## Exercise directions
Go through the records and copy each line where the string "operations" occurs.

[Saved entries]
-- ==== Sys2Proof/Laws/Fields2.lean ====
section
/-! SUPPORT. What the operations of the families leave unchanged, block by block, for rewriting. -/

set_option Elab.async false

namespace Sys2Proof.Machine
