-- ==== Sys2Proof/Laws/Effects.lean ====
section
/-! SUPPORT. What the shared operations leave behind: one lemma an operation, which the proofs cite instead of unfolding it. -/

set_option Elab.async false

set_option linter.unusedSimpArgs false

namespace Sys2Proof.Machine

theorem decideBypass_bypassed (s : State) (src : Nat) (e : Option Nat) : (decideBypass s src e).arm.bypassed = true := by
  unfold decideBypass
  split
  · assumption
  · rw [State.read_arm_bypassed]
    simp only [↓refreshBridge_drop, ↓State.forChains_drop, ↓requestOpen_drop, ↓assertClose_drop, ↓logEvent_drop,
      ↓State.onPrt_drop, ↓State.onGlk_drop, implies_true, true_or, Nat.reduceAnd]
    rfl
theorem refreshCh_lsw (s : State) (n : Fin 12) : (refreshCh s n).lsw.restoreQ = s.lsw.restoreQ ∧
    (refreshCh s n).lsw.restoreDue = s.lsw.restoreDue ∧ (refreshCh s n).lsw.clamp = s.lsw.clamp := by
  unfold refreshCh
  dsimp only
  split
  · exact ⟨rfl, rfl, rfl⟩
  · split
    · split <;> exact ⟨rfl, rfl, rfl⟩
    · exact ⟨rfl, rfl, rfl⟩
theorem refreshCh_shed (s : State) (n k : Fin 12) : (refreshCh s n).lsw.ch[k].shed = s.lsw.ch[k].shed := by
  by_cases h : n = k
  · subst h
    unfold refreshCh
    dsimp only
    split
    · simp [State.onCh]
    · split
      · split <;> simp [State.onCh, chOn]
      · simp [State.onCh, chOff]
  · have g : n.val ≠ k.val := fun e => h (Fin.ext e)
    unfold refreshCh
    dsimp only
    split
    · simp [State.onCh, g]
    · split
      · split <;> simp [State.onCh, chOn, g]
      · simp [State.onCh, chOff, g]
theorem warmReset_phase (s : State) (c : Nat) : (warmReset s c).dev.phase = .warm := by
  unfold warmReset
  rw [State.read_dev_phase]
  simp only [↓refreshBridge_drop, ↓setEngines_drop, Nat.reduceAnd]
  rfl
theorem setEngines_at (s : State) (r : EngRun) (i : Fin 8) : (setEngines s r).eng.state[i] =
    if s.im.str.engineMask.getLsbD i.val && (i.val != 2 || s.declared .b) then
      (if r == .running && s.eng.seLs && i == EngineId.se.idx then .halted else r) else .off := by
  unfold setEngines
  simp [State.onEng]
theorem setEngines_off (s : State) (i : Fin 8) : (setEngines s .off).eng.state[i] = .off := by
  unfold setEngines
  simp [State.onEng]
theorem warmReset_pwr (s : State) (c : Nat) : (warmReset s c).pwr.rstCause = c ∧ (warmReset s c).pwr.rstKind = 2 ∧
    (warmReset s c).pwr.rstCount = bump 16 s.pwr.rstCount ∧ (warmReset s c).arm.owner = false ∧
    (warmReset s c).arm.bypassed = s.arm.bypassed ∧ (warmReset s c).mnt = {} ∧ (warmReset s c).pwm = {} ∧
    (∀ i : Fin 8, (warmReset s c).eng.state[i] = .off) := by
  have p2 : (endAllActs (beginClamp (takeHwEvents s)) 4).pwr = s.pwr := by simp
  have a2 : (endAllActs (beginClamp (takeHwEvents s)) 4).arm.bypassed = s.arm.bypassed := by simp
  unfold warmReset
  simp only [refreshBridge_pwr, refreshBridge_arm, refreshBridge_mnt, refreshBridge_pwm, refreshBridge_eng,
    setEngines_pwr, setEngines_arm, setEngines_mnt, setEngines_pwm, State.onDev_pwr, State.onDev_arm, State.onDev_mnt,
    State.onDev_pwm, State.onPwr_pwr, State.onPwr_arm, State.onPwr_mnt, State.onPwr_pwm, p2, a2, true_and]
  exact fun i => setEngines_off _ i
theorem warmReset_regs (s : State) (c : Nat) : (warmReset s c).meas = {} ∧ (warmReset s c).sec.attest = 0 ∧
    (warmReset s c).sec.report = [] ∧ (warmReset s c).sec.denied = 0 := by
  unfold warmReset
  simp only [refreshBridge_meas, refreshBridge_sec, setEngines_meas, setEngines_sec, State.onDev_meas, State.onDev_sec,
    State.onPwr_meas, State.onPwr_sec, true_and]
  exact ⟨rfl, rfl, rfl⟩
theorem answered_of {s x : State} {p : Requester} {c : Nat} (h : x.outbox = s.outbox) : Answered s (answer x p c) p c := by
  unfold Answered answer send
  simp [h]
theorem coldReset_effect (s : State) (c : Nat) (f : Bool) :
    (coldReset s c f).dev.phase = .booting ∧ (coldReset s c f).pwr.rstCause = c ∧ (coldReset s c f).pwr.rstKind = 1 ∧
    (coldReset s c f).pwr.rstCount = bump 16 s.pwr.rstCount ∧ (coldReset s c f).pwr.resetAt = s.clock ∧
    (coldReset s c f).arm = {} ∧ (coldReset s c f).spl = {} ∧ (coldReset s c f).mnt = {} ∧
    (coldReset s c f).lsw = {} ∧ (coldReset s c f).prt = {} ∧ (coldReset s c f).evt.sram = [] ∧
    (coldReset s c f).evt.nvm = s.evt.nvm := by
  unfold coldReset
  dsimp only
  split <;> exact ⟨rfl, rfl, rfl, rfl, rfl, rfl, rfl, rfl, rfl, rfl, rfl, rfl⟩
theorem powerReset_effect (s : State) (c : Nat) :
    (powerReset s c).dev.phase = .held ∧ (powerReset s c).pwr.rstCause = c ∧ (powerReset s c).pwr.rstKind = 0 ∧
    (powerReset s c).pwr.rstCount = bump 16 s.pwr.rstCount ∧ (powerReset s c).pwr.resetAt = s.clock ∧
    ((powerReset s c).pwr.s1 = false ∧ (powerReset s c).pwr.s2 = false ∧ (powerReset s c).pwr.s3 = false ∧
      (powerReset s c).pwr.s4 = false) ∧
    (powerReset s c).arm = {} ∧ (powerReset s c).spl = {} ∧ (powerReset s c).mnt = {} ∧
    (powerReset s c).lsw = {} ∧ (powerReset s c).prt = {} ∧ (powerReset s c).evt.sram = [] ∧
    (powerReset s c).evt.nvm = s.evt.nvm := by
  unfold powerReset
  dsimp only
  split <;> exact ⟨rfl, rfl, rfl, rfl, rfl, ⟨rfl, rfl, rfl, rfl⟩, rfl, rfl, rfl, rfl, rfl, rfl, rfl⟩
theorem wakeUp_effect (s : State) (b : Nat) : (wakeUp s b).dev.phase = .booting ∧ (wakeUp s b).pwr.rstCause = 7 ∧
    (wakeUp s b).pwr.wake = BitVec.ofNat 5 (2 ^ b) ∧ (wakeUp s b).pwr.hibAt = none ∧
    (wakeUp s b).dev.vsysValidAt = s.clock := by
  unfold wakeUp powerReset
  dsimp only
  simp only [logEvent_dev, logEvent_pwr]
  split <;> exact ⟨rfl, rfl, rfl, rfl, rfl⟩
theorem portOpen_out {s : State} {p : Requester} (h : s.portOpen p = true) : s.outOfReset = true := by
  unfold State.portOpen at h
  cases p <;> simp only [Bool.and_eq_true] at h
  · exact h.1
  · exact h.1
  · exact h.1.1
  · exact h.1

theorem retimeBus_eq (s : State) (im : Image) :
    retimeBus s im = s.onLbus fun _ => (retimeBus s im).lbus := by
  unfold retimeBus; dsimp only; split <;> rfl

## Exercise solution
/-! SUPPORT. What the operations of the families leave unchanged, block by block, for rewriting. -/
/-! SUPPORT. What the shared operations leave behind: one lemma an operation, which the proofs cite instead of unfolding it. -/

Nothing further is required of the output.